Othello Molineaux (born 1939) is a jazz steelpan player who spent much of his early career with Jaco Pastorius. He was among the earliest musicians to adapt the steelpan to jazz. He has worked with Monty Alexander, Chicago, and David Johansen.

Career
Born in a family of musicians, his mother being a piano teacher and his father playing the violin, he learned the piano very young, and at the age of eleven began to play the steelpan. He left Trinidad in 1969 and began a career as a pianist, while continuing to play the steelpan. It is with his group mixing steelpan and conventional instruments that he moved to Miami in 1971. There he met bassist Jaco Pastorius and played in 1976 on his first album, which allowed him to appear on the jazz-rock scene. From then on, he would go on to concerts around the world, collaborating with big names in jazz including Dizzy Gillespie, Herbie Hancock, Monty Alexander, Weather Report, Joe Zawinul, Ahmad Jamal.

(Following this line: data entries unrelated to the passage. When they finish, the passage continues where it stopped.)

/-- R239, the round trip of one tick: DEC_TICK over the record ENC_TICK wrote, from the same previous tick, gives the
encoded values back, moves RPTR exactly past the record, and reports the same counts. -/
def Obligations.DecTickInvertsEncTick : Prop :=
  ∀ s t u : State, s.params.wf = true → written s.cur 0 s.nsym.toNat → written s.val 0 s.nsym.toNat →
    exec .encTick s = .next t → t.errFlag = false →
    u.params = s.params → u.nsym = s.nsym → u.rptr = s.wptr → t.wptr.toNat ≤ 8 * u.rlim.toNat →
    (∀ i, i < s.nsym.toNat → Memory.read u.val i = Memory.read s.val i) →
    (∀ a, s.wptr.toNat < 8 * a + 8 → 8 * a < t.wptr.toNat → Memory.read u.buf a = Memory.read t.buf a) →
      ∃ v, exec .decTick u = .next (succeeded { u with
          val := v, rptr := t.wptr, tickcnt := u.tickcnt + 1#32, result := t.result, aux := t.aux }) ∧
        (∀ i, i < s.nsym.toNat → Memory.read v i = Memory.read s.cur i) ∧
        (∀ i, s.nsym.toNat ≤ i → Memory.read v i = Memory.read u.val i)

/-- R235: a tick whose bitmap has no symbol's bit set leaves VAL unchanged and reads no fields; the bitmap's padding
bits and the record's padding are not looked at. -/
def Obligations.DecTickUnchangedTick : Prop :=
  decode 0x00000013#32 = .ok .decTick ∧ ∀ s : State, 1 ≤ s.nsym.toNat → s.nsym.toNat ≤ s.params.sMax →
    s.rptr.toNat + 8 * ((s.nsym.toNat + 7) / 8) ≤ 8 * s.rlim.toNat →
    (∀ i, i < s.nsym.toNat → getBit s.draw s.buf (s.rptr.toNat + i) = false) → ∃ v,
      exec .decTick s = .next (succeeded { s with
        val := v, rptr := BitVec.ofNat 32 (8 * ((s.rptr.toNat + 8 * ((s.nsym.toNat + 7) / 8) + 7) / 8))
        aux := BitVec.ofNat 32 (8 * ((s.rptr.toNat + 8 * ((s.nsym.toNat + 7) / 8) + 7) / 8) - s.rptr.toNat)
        tickcnt := s.tickcnt + 1#32, result := 0#32 }) ∧
      (∀ i, (Memory.read s.val i).isSome = true ∨ s.nsym.toNat ≤ i → Memory.read v i = Memory.read s.val i)

/-- R240: a symbol whose bitmap bit is 0 keeps its value, whatever the other symbols do. -/
def Obligations.UnchangedSymbolKeepsValue : Prop :=
  ∀ (s t : State) (i : Nat), exec .decTick s = .next t → t.errFlag = false → i < s.nsym.toNat →
    getBit s.draw s.buf (s.rptr.toNat + i) = false → (Memory.read s.val i).isSome = true →
      Memory.read t.val i = Memory.read s.val i

/-- R236 and R237 on a tick of one symbol: the payload `f` of a selector of width `w`, sign-extended and added for the
4-bit and 8-bit tiers and absolute for the 32-bit tier, is the new value, or DELTA_RANGE_VIOLATION at the
selector's position when it leaves the 32-bit range. -/
def Obligations.DecTickOneSymbol : Prop :=
  ∀ (s : State) (prev : Word) (w : Nat) (f : BitVec w) (b1 b0 : Bool), 1 ≤ s.params.sMax → s.nsym = 1#32 →
    Memory.read s.val 0 = some prev →
    (b1 = false ∧ b0 = false ∧ w = 4 ∨ b1 = false ∧ b0 = true ∧ w = 8 ∨ b1 = true ∧ b0 = false ∧ w = 32) →
    s.rptr.toNat + 10 + w ≤ 8 * s.rlim.toNat → getBit s.draw s.buf s.rptr.toNat = true →
    getBit s.draw s.buf (s.rptr.toNat + 8) = b1 → getBit s.draw s.buf (s.rptr.toNat + 9) = b0 →
    (∀ k, k < w → getBit s.draw s.buf (s.rptr.toNat + 10 + k) = f.getLsbD (w - 1 - k)) →
    let x : Int := if w = 32 then f.toInt else prev.toInt + f.toInt
    let rp := 8 * ((s.rptr.toNat + 10 + w + 7) / 8)
    exec .decTick s = .next (
      if -2147483648 ≤ x ∧ x ≤ 2147483647 then succeeded { s with
        val := Memory.write s.val 0 (BitVec.ofInt 32 x), rptr := BitVec.ofNat 32 rp
        aux := BitVec.ofNat 32 (rp - s.rptr.toNat), tickcnt := s.tickcnt + 1#32, result := 1#32 }
      else errored s 0x00000003#32 (BitVec.ofNat 32 (s.rptr.toNat + 8)) 0#32)

/-- R235's errors in stream order up to the first changed symbol `i`: a cut bitmap, a cut selector, the reserved
selector 11 (R237), a cut payload, a sum outside the 32-bit range (R237), with the position and symbol R324 gives each.
Later changed symbols: DecTickErrorsInStreamOrder. -/
def Obligations.DecTickFirstErrors : Prop :=
  ∀ s : State, 1 ≤ s.nsym.toNat → s.nsym.toNat ≤ s.params.sMax →
    let p := s.rptr.toNat + 8 * ((s.nsym.toNat + 7) / 8)
    (8 * s.rlim.toNat < p → exec .decTick s = .next (errored s 0x00000001#32 s.rptr 0xFFFFFFFF#32)) ∧
    (∀ i, p ≤ 8 * s.rlim.toNat → i < s.nsym.toNat → getBit s.draw s.buf (s.rptr.toNat + i) = true →
      (∀ j, j < i → getBit s.draw s.buf (s.rptr.toNat + j) = false) →
      let b1 := getBit s.draw s.buf p
      let b0 := getBit s.draw s.buf (p + 1)
      let w := if b1 then 32 else if b0 then 8 else 4
      (8 * s.rlim.toNat < p + 2 →
        exec .decTick s = .next (errored s 0x00000001#32 (BitVec.ofNat 32 p) (BitVec.ofNat 32 i))) ∧
      (p + 2 ≤ 8 * s.rlim.toNat → b1 = true → b0 = true →
        exec .decTick s = .next (errored s 0x00000003#32 (BitVec.ofNat 32 p) (BitVec.ofNat 32 i))) ∧
      (p + 2 ≤ 8 * s.rlim.toNat → (b1 && b0) = false → 8 * s.rlim.toNat < p + 2 + w →
        exec .decTick s = .next (errored s 0x00000001#32 (BitVec.ofNat 32 (p + 2)) (BitVec.ofNat 32 i))) ∧
      (∀ (prev : Word) (f : BitVec w), p + 2 + w ≤ 8 * s.rlim.toNat → (b1 && b0) = false →
        Memory.read s.val i = some prev →
        (∀ k, k < w → getBit s.draw s.buf (p + 2 + k) = f.getLsbD (w - 1 - k)) →
        let x : Int := if w = 32 then f.toInt else prev.toInt + f.toInt
        ¬ (-2147483648 ≤ x ∧ x ≤ 2147483647) →
          exec .decTick s = .next (errored s 0x00000003#32 (BitVec.ofNat 32 p) (BitVec.ofNat 32 i))))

Othello Molineaux is recognized as having revealed steelpan to jazz as a solo instrument and improvisation, like the piano. He has mainly been an accompanist, notably of Jaco Pastorius, participating in almost all of his albums, and in the tour with the big band Word of Mouth. The latter which will also devote a record to steelpan, Holiday for Pans (1982). Othello Molineaux began his solo career in 1993 with the album It's About Time, on the Big World Music label.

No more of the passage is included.